Kellerluft als „Motor“ für die Warmwasser-Wärmepumpe

Gerade im Winter beziehen Warmwasser-Wärmepumpen häufig Luft aus dem Keller als Quelle für den Antrieb. Vor allem durch das umgebene Erdreich werden die Kellerräume im Winter leicht erwärmt. Vor allem das durch die Sonneneinstrahlung direkt versicherte Regenwasser trägt dazu bei, dass der Keller warmgehalten wird. Vor allem durch Elektrogeräte wie Trockner, Heizkessel etc. wird Wärme abgegeben, die mit einer Warmwasser-Wärmepumpe effizient verwendet werden kann. Eine Warmwasser-Wärmepumpe kann am besten im Keller angeschlossen werden.

Die Warmwasser-Wärmepumpe kann ganz einfach zwischen Wasserleitung und dem Heizkessel eingebunden werden. Durch die geringe Zugabe von elektrischer Energie ist diese dann in der Lage, die vorhandene Energie aus dem Wasser herauszuholen. Gerade im Sommer ergibt sich ein enormer Vorteil durch die Warmwasser-Wärmepumpen: In der Regel kann die Heizung abgeschaltet werden, auch der Standby-Betrieb ist nicht, wie oftmals angenommen, notwendig, damit eine Warmwasserversorgung erhalten bleibt.

Beim Kauf einer Warmwasser-Wärmepumpe ist auf unterschiedliche Faktoren zu achten.

Von besonderer Bedeutung ist der Wirkungsgrad, der Wirkungsgrad beschreibt die Menge an Energie, die eingesetzt werden muss im Verhältnis zu der Menge an Energie, die aus der Energiegewinnung resultiert.

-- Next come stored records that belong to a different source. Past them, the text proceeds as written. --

-- ==== Sys2Proof/Laws/SoundPool.lean ====
section
/-! SUPPORT. Every operation of Machine/Pool.lean keeps the invariant of Safety.lean. -/

namespace Sys2Proof.Machine

set_option Elab.async false
set_option linter.all false

variable {p : Part} {q : List Instr}


theorem SlotTable.sorted_update {α : Type} {t : SlotTable α} (i : Nat) (v : α) (h : Sparse.sortedFrom 0 t.used = true) :
    Sparse.sortedFrom 0 (t.update i v).used = true := Sparse.sortedFrom_put _ h (Nat.zero_le _)

theorem SlotTable.sorted_occupy {α : Type} {t : SlotTable α} (i : Nat) (v : α) (h : Sparse.sortedFrom 0 t.used = true) :
    Sparse.sortedFrom 0 (t.occupy i v).used = true := by
  unfold SlotTable.occupy
  split <;> exact Sparse.sortedFrom_put _ h (Nat.zero_le _)

theorem SlotTable.sorted_release {α : Type} {t : SlotTable α} (i last : Nat) (h : Sparse.sortedFrom 0 t.used = true) :
    Sparse.sortedFrom 0 (t.release i last).used = true := Sparse.sortedFrom_del _ h

theorem State.setChan_sound {s : State} (i : Nat) (c : Chan) (hs : Sound p q s) :
    Sound p q (State.setChan s i c) := by
  unfold State.setChan
  repeat' first
    | with_reducible refine Sound.of_tables ?_ (fun h => ⟨SlotTable.sorted_update _ _ h.chans, h.bufs⟩) rfl rfl rfl rfl rfl rfl rfl rfl rfl rfl rfl
    | with_reducible assumption
    | with_reducible apply foldl_sound
    | with_reducible refine Sound.snd_of (by with_reducible assumption) ?_
    | with_reducible refine Sound.thd_of (by with_reducible assumption) ?_
    | intro _
    | split
    | dsimp only
    | with_reducible refine Sound.of_mk ?_ rfl rfl rfl rfl rfl rfl rfl rfl rfl rfl rfl rfl rfl

theorem State.setBuf_sound {s : State} (i : Nat) (b : Buf) (hs : Sound p q s) :
    Sound p q (State.setBuf s i b) := by
  unfold State.setBuf
  repeat' first
    | with_reducible refine Sound.of_tables ?_ (fun h => ⟨h.chans, SlotTable.sorted_update _ _ h.bufs⟩) rfl rfl rfl rfl rfl rfl rfl rfl rfl rfl rfl
    | with_reducible assumption
    | with_reducible apply foldl_sound
    | with_reducible refine Sound.snd_of (by with_reducible assumption) ?_
    | with_reducible refine Sound.thd_of (by with_reducible assumption) ?_
    | intro _
    | split
    | dsimp only
    | with_reducible refine Sound.of_mk ?_ rfl rfl rfl rfl rfl rfl rfl rfl rfl rfl rfl rfl rfl

theorem State.noteLow_sound {before : State} {after : State} (hafter : Sound p q after) :
    Sound p q (State.noteLow before after) := by
  unfold State.noteLow
  repeat' first
    | with_reducible assumption
    | with_reducible apply foldl_sound
    | with_reducible apply State.event_sound
    | with_reducible refine Sound.snd_of (by with_reducible assumption) ?_
    | with_reducible refine Sound.thd_of (by with_reducible assumption) ?_
    | intro _
    | split
    | dsimp only
    | with_reducible refine Sound.of_mk ?_ rfl rfl rfl rfl rfl rfl rfl rfl rfl rfl rfl rfl rfl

Eine moderne Warmwasser-Wärmepumpe sollte einen möglichst hohen Wirkungsgrad haben, also möglichst viel Energie aus einer geringen Menge an Energie herausholen können.

Neben dem Wirkungsgrad ist selbstverständlich auch der allgemeine Stromverbrauch der Warmwasser-Wärmepumpe zu berücksichtigen. Gerade wer die Warmwasser-Wärmepumpe in Verbindung mit Sonnenenergie verwenden will, sollte auf die Kompatibilität der Systeme achten.